▸ **Task input**
theorem rxPowerUp_mode (h : s.ModeIs w) :
     (rxPowerUp s).ModeIs w := by
  unfold rxPowerUp
  repeat' (first
    | with_reducible assumption
    | exact off_ne0 _ rfl
    | exact off_ne1 _ _ (by decide)
    | exact off_ne2 _ _ _ (by decide)
    | exact fun _ => off_ne1 _ _ (by decide)
    | exact List.forall_mem_nil _
    | refine List.forall_mem_cons.2 ⟨?_, ?_⟩
    | with_reducible assumption
    | with_reducible apply puts_mode
    | (intro _ _)
    | intro _
    | dsimp only
    | split
    | with_reducible rfl
    | (fail_if_no_progress (with_reducible refine mode_upd ?_)))

theorem setTxo_mode (h : s.ModeIs w) (o : Nat) (t : TxOut) :
     (State.setTxo s o t).ModeIs w := by
  unfold State.setTxo
  repeat' (first
    | with_reducible assumption
    | exact off_ne0 _ rfl
    | exact off_ne1 _ _ (by decide)
    | exact off_ne2 _ _ _ (by decide)
    | exact fun _ => off_ne1 _ _ (by decide)
    | exact List.forall_mem_nil _
    | refine List.forall_mem_cons.2 ⟨?_, ?_⟩
    | with_reducible assumption
    | (intro _ _)
    | intro _
    | dsimp only
    | split
    | with_reducible rfl
    | (fail_if_no_progress (with_reducible refine mode_upd ?_)))

theorem showBusy_mode (h : s.ModeIs w) :
     (showBusy s).ModeIs w := by
  unfold showBusy
  repeat' (first
    | with_reducible assumption
    | exact off_ne0 _ rfl
    | exact off_ne1 _ _ (by decide)
    | exact off_ne2 _ _ _ (by decide)
    | exact fun _ => off_ne1 _ _ (by decide)
    | exact List.forall_mem_nil _
    | refine List.forall_mem_cons.2 ⟨?_, ?_⟩
    | with_reducible assumption
    | with_reducible apply put_mode
    | (intro _ _)
    | intro _
    | dsimp only
    | split
    | with_reducible rfl
    | (fail_if_no_progress (with_reducible refine mode_upd ?_)))

theorem addCarrier_mode (h : s.ModeIs w) (c : Carrier) :
     (addCarrier c s).ModeIs w := by
  unfold addCarrier
  repeat' (first
    | with_reducible assumption
    | exact off_ne0 _ rfl
    | exact off_ne1 _ _ (by decide)
    | exact off_ne2 _ _ _ (by decide)
    | exact fun _ => off_ne1 _ _ (by decide)
    | exact List.forall_mem_nil _
    | refine List.forall_mem_cons.2 ⟨?_, ?_⟩
    | with_reducible assumption
    | (intro _ _)
    | intro _
    | dsimp only
    | split
    | with_reducible rfl
    | (fail_if_no_progress (with_reducible refine mode_upd ?_)))

theorem dropPlanned_mode (h : s.ModeIs w) :
     (dropPlanned s).ModeIs w := by
  unfold dropPlanned
  repeat' (first
    | with_reducible assumption
    | exact off_ne0 _ rfl
    | exact off_ne1 _ _ (by decide)
    | exact off_ne2 _ _ _ (by decide)
    | exact fun _ => off_ne1 _ _ (by decide)
    | exact List.forall_mem_nil _
    | refine List.forall_mem_cons.2 ⟨?_, ?_⟩
    | with_reducible assumption
    | (intro _ _)
    | intro _
    | dsimp only
    | split
    | with_reducible rfl
    | (fail_if_no_progress (with_reducible refine mode_upd ?_)))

▸ **Exercise requirements**
A bare number is the whole answer: how many lines in the listing hold the string "unfold".

▸ **Task result**
5